### Data under study:
-- ==== Sys2Proof/Tests/Slice0.lean ====
section
/-! SUPPORT. Tests: expected results are those of 95_test_vectors.md (named V-..., S...), words are written bit by bit
from 30_encoding.md, and every obligation with hypotheses has states and operands that meet them. -/

namespace Sys2Proof.Tests

open Sys2Proof.Machine

/-! ### Helpers -/

/-- The state a step answers, the reset state if it answers none. -/
def after (o : Outcome) : State :=
  match o with
  | .next t => t
  | .fault _ => State.reset
  | .refused _ => State.reset

/-- Whether a step answers a state. -/
def answers (o : Outcome) : Bool :=
  match o with
  | .next _ => true
  | .fault _ => false
  | .refused _ => false

theorem eq_next_after {o : Outcome} (h : answers o = true) : o = .next (after o) := by
  rcases o with t | r | r
  · rfl
  · simp [answers] at h
  · simp [answers] at h

/-- One cycle with the word `w` at pc. -/
def run (w : Nat) (s : State) : State := after (step (s.withFetchWord 16 w))

/-- The reset state with some registers set. -/
def regs (l : List (Nib × Byte)) : State := l.foldl (fun s p => s.setReg p.1 p.2) State.reset

/-- The reset state of a block with another DRAW_EDGE. -/
def edged (e : DrawEdge) : State := State.resetWith { defaultConfig with drawEdge := e }

/-- The pixels of a state that are set, as column and row. -/
def lit (s : State) : List (Nat × Nat) :=
  (List.range 64).flatMap fun x => (List.range 32).filterMap fun y =>
    if s.pixel (Fin.ofNat 64 x) (Fin.ofNat 32 y) then some (x, y) else none

/-- Some pixels toggled. -/
def lighten (l : List (Fin 64 × Fin 32)) (s : State) : State :=
  s.setDisplay (l.foldl (fun d p => Display.toggle d p.1 p.2) s.d)

/-- The state with one key down. -/
def keyed (c : Nib) (s : State) : State := s.setKey c true

/-! ### Well-formedness: one ill-formed term for each check, and a well-formed neighbour -/

theorem test_wellFormed_refuses_sys_of_cls : (Instr.sys 0x0E0#12).wellFormed = false := by decide
theorem test_wellFormed_refuses_sys_of_ret : (Instr.sys 0x0EE#12).wellFormed = false := by decide
theorem test_wellFormed_accepts_sys : (Instr.sys 0x0E1#12).wellFormed = true := by decide

/-! ### Decoding: every constructor, its word bit by bit as OP, X, Y, N or OP, NNN or OP, X, NN (R71) -/

theorem test_decode_group0 :
    decodeWord 0b0000000011100000#16 = .ok .cls ∧ decodeWord 0b0000000011101110#16 = .ok .ret ∧
    decodeWord 0b0000000100100011#16 = .ok (.sys 0x123#12) := by decide
theorem test_decode_jumps :
    decodeWord 0b0001101010111100#16 = .ok (.jp 0xABC#12) ∧ decodeWord 0b0010001000001010#16 = .ok (.call 0x20A#12) ∧
    decodeWord 0b1011001100000000#16 = .ok (.jpV0 0x300#12) := by decide
theorem test_decode_skips :
    decodeWord 0b0011101001000010#16 = .ok (.seImm 0xA#4 0x42#8) ∧
    decodeWord 0b0100101001000010#16 = .ok (.sneImm 0xA#4 0x42#8) ∧
    decodeWord 0b0101001101000000#16 = .ok (.seReg 0x3#4 0x4#4 0x0#4) ∧
    decodeWord 0b1001001101001111#16 = .ok (.sneReg 0x3#4 0x4#4 0xF#4) ∧
    decodeWord 0b1110001010011110#16 = .ok (.skp 0x2#4) ∧ decodeWord 0b1110001010100001#16 = .ok (.sknp 0x2#4) := by
  decide
theorem test_decode_immediate :
    decodeWord 0b0110101001000010#16 = .ok (.ldImm 0xA#4 0x42#8) ∧
    decodeWord 0b0111000111111111#16 = .ok (.addImm 0x1#4 0xFF#8) ∧
    decodeWord 0b1100001100001111#16 = .ok (.rnd 0x3#4 0x0F#8) := by decide
theorem test_decode_group8 :
    decodeWord 0b1000101010110000#16 = .ok (.ldReg 0xA#4 0xB#4) ∧
    decodeWord 0b1000101010110001#16 = .ok (.or 0xA#4 0xB#4) ∧
    decodeWord 0b1000101010110010#16 = .ok (.and 0xA#4 0xB#4) ∧
    decodeWord 0b1000101010110011#16 = .ok (.xor 0xA#4 0xB#4) ∧
    decodeWord 0b1000101010110100#16 = .ok (.addReg 0xA#4 0xB#4) ∧
    decodeWord 0b1000101010110101#16 = .ok (.sub 0xA#4 0xB#4) ∧
    decodeWord 0b1000101010110110#16 = .ok (.shr 0xA#4 0xB#4) ∧
    decodeWord 0b1000101010110111#16 = .ok (.subn 0xA#4 0xB#4) ∧
    decodeWord 0b1000101010111110#16 = .ok (.shl 0xA#4 0xB#4) := by decide
theorem test_decode_index :
    decodeWord 0b1010001100000000#16 = .ok (.ldI 0x300#12) ∧ decodeWord 0b1111001000011110#16 = .ok (.addI 0x2#4) ∧
    decodeWord 0b1111001000101001#16 = .ok (.ldF 0x2#4) ∧ decodeWord 0b1111001000110011#16 = .ok (.ldB 0x2#4) ∧
    decodeWord 0b1111001001010101#16 = .ok (.ldMemVx 0x2#4) ∧
    decodeWord 0b1111001001100101#16 = .ok (.ldVxMem 0x2#4) := by decide
theorem test_decode_draw : decodeWord 0b1101000000010010#16 = .ok (.drw 0x0#4 0x1#4 0x2#4) := by decide
theorem test_decode_timers :
    decodeWord 0b1111001000000111#16 = .ok (.ldVxDt 0x2#4) ∧ decodeWord 0b1111001000001010#16 = .ok (.ldVxK 0x2#4) ∧
    decodeWord 0b1111001000010101#16 = .ok (.ldDtVx 0x2#4) ∧ decodeWord 0b1111001000011000#16 = .ok (.ldStVx 0x2#4) := by
  decide
/-- V-E8, V-E10, V-E12. -/
theorem test_decode_unrecognised :
    ([0x8008, 0x8009, 0x800A, 0x800B, 0x800C, 0x800D, 0x800F, 0xE000, 0xE09F, 0xE0A0, 0xE1FF, 0xEE9D, 0xF000, 0xF008,
      0xF01F, 0xF056, 0xF075, 0xF085, 0xFFFF].all fun n =>
        decide (decodeWord (BitVec.ofNat 16 n) = .error (.codeNotRecognised (BitVec.ofNat 16 n)))) = true := by decide
/-- An instruction's bytes: the high byte at the lower address (R51); one byte is no instruction (R72). -/
theorem test_decode_bytes :
    decodeBytes [0x22#8, 0x0A#8, 0xF2#8] = .ok (.call 0x20A#12, [0xF2#8]) ∧ decodeBytes [0x22#8] = .error .truncated ∧
    encodeBytes (.call 0x20A#12) = [0x22#8, 0x0A#8] := by decide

### Task brief:
Retrieve each line from the records above where the word "List" occurs.

### Task result:
def regs (l : List (Nib × Byte)) : State := l.foldl (fun s p => s.setReg p.1 p.2) State.reset
def lit (s : State) : List (Nat × Nat) :=
  (List.range 64).flatMap fun x => (List.range 32).filterMap fun y =>
def lighten (l : List (Fin 64 × Fin 32)) (s : State) : State :=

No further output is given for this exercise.